Astute readers will note that the allocation shifts above equate with the year-to-date returns, which may inspire some to ask: What’s the point of running this type of analysis? The answer, of course, is that portfolios in the real world don’t have tidy start dates and equally weighted initial allocations. In other words, looking at total returns for individual asset classes isn’t usually all that helpful for dissecting the nuances of your portfolio. An integrated approach that reviews your strategy in context is critical. Asset allocation data is often messy and so it’s essential to have a process that can cut through the noise and deliver useful perspective on a regular basis. This is particularly essential for advisors who are overseeing multiple portfolios that cover a broad array of structures.

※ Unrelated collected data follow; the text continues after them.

-- ==== Sys2Proof/Tests/Slice0.lean ====
section
/-! SUPPORT. Tests of the model's own text: words written out from the spec's encodings, source lines each check refuses, at most two
one-step tests a command, and for every statement with hypotheses a witness that meets them. Expected values are the spec's: the
examples of the command rules and the tables of 95_test_vectors.md, named beside each test. -/

open Sys2Proof Sys2Proof.Machine Sys2Proof.Config

namespace Sys2Proof.Tests

/-! ### Helpers -/

/-- The state a result holds (the tests ask `answers` beside it where it matters). -/
def got (r : Result) : State :=
  match r with
  | .next t => t
  | _ => State.reset

/-- The result is a next state. -/
def answers (r : Result) : Bool :=
  match r with
  | .next _ => true
  | _ => false

/-- After reset, with the host having issued these inputs. -/
def issued (xs : List HostInput) : State := withPending xs State.reset

/-- After reset, with `n` zero bits appended. -/
def filled (n : Nat) : State := { State.reset with bitlen := n }

/-- After reset, with these calibration words loaded. -/
def loaded (w0 w1 w2 w3 : Word16) : State := { State.reset with calw := #v[w0, w1, w2, w3] }

/-- A build with the least capacity, an 8-bit EBV operand, another Select code and the other word order (R7). -/
def small : Build := ⟨320, 8, 0b0101, .fptFirst⟩

/-- After reset of the small build, with `n` zero bits appended. -/
def filledSmall (n : Nat) : State := { State.resetOf small with bitlen := n }

/-- A state with the record of Variant A words A1 (95_test_vectors.md table 2.5). -/
def stateA1 : State := got (exec (.calDecode 0) (loaded 0x4BDB 0x76C8 0x9938 0x95E0))

/-- A state with the record of Variant B words B1 (table 2.5). -/
def stateB1 : State := got (exec (.calDecode 1) (loaded 0x7000 0x1B52 0x8900 0x1CE2))

/-- A state with the record of Variant B words B7: valid and not mappable (table 2.5). -/
def stateB7 : State := got (exec (.calDecode 1) State.reset)

/-- The first `n` bytes of the buffer. -/
def bytes (n : Nat) (s : State) : List Byte := (List.range n).map fun i => s.buf.getD i 0#8

/-! ### Decoding: one word of every command -/

/-- R81, R250. -/
theorem test_decode_nop : decode 0x0000000000000000 = .instr .nop := by decide
/-- R81, R251. -/
theorem test_decode_reset : decode 0x0100000000000000 = .instr .reset := by decide
/-- R81, R252. -/
theorem test_decode_clrerr : decode 0x0200000000000000 = .instr .clrerr := by decide
/-- R81, R120. -/
theorem test_decode_bb_clear : decode 0x1000000000000000 = .instr .bbClear := by decide
/-- R82, bit by bit, and the word of R121's example `BB_APPEND 0b1010, 4`. -/
theorem test_decode_bb_append :
    decode (0b00010001#8 ++ 0b000100#6 ++ 0#18 ++ 0b1010#32) = .instr (.bbAppend 4 10) ∧
    decode 0x111000000000000A = .instr (.bbAppend 4 10) := by decide
/-- R83, R122's example. -/
theorem test_decode_bb_ebv : decode 0x12000000000000D0 = .instr (.bbEbv 208) := by decide
/-- R84, R140's example, and a word with every operand bit 1. -/
theorem test_decode_mask_ld :
    decode 0x180000000000001F = .instr (.maskLd 0 0x1F) ∧ decode 0x1800000000001FFE = .instr (.maskLd 31 0xFE) := by decide
/-- R85, bit by bit, and R141's example. -/
theorem test_decode_sel_build :
    decode (0b00011001#8 ++ 0b0100#4 ++ 0b0000#4 ++ 0b0011#4 ++ 0b000000001000#12 ++ 0xD0#32) =
      .instr (.selBuild 4 0 3 8 0xD0) ∧
    decode 0x19403008000000D0 = .instr (.selBuild 4 0 3 8 0xD0) := by decide
/-- R81, R160. -/
theorem test_decode_crc_init : decode 0x2000000000000000 = .instr .crcInit := by decide
/-- R86, R161's example. -/
theorem test_decode_crc_byte : decode 0x2100000000000031 = .instr (.crcByte 0x31) := by decide
/-- R87, R162's example. -/
theorem test_decode_crc_word : decode 0x2200000000001234 = .instr (.crcWord 0x1234) := by decide
/-- R88, R180's example. -/
theorem test_decode_cal_ldw : decode 0x30000000000176C8 = .instr (.calLdw 1 0x76C8) := by decide
/-- R89, R181's example. -/
theorem test_decode_cal_ldb : decode 0x3100000000000134 = .instr (.calLdb 1 0x34) := by decide
/-- R90, R183's example for Variant A, and the word of table 2.5 for Variant B. -/
theorem test_decode_cal_decode :
    decode 0x3200000000000000 = .instr (.calDecode 0) ∧ decode 0x3200000000000001 = .instr (.calDecode 1) := by decide
/-- R81, R182. -/
theorem test_decode_cal_clear : decode 0x3300000000000000 = .instr .calClear := by decide
/-- R91, R220's example. -/
theorem test_decode_classify : decode 0x4000012C000C0898 = .instr (.classify 300 12 2200) := by decide
/-- R92, R224's example. -/
theorem test_decode_cls_back : decode 0x41000001000A0309 = .instr (.clsBack 1 10 777) := by decide

/-- R94: unassigned opcodes are illegal. -/
theorem test_decode_unassigned :
    decode 0x0300000000000000 = .illegal (.unassignedOpcode 0x03) ∧
    decode 0xFF00000000000000 = .illegal (.unassignedOpcode 0xFF) := by decide

/-- R95: the lowest reserved bit of formats `Z`, `F`, `M`, `C` and `K`, set, makes the word illegal. -/
theorem test_decode_reserved_bit :
    decode 0x0000000000000001 = .illegal (.reservedBitSet 0x00) ∧
    decode 0x1104000100000000 = .illegal (.reservedBitSet 0x11) ∧
    decode 0x1800000000002000 = .illegal (.reservedBitSet 0x18) ∧
    decode 0x4001000000000000 = .illegal (.reservedBitSet 0x40) ∧
    decode 0x4100000200000000 = .illegal (.reservedBitSet 0x41) := by decide

/-- The encoder writes the same words (R82, R85, R92). -/
theorem test_encode :
    encode (.bbAppend 4 10) = 0x111000000000000A ∧ encode (.selBuild 4 0 3 8 0xD0) = 0x19403008000000D0 ∧
    encode (.clsBack 1 10 777) = 0x41000001000A0309 := by decide

/-- A table row's word given with its 64 bits. -/
theorem test_decodeTableWord : decodeTableWord 64 0x2100000000000031 = some (.crcByte 0x31) := by decide

/-! ### The assembler and its checks (R97 to R99) -/

/-- R98: the operand order of the source differs from the order of the fields. -/
theorem test_assemble_operand_order :
    assemble (.clsBack 1 777 10) = some [.clsBack 1 10 777] ∧
    assemble (.selBuild Target.sl.code 0 3 0xD0 8) = some [.selBuild 4 0 3 8 0xD0] := by decide

/-- R99: the expansion of `SELECT`. -/
theorem test_assemble_select :
    assemble (.select 4 0 3 0xD0 8 [0x1F]) = some [.maskLd 0 0x1F, .selBuild 4 0 3 8 0xD0] := by decide

/-- R99: the expansions of `CRC16` and `DECODE`. -/
theorem test_assemble_sequences :
    assemble (.crc16 [0x31, 0x32]) = some [.crcInit, .crcByte 0x31, .crcByte 0x32] ∧
    assemble (.decode Variant.b.code 1 2 3 4) =
      some [.calLdw 0 1, .calLdw 1 2, .calLdw 2 3, .calLdw 3 4, .calDecode 1] := by decide

/-- R98, R99: text with a name, a hexadecimal number, a binary number and a list. -/
theorem test_assemble_text :
    assembleText "SELECT SL, 0, 0b11, 0xD0, 8, [0x1F]".toList = some [.maskLd 0 0x1F, .selBuild 4 0 3 8 0xD0] ∧
    assembleText "CAL_DECODE B".toList = some [.calDecode 1] := by decide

The first cut of portfolio analysis should start with the most important information at your disposal for making informed rebalancing decisions. The good news is that this information is easily obtained on a real-time basis. Yes, there are other inputs to consider for managing asset allocation. But it all pales compared with the evolving structure of your portfolio.
The challenge, then, is one of routinely monitoring this structure and develop a deeper level of familiarity with how the fluctuations in the asset allocation relate with risk and return and the business cycle. It’s a bit like a general commanding troops in battle. Decisions on when to attack, retreat, or hold your position are relatively infrequent, but continual vigilance is still essential in order to win the war.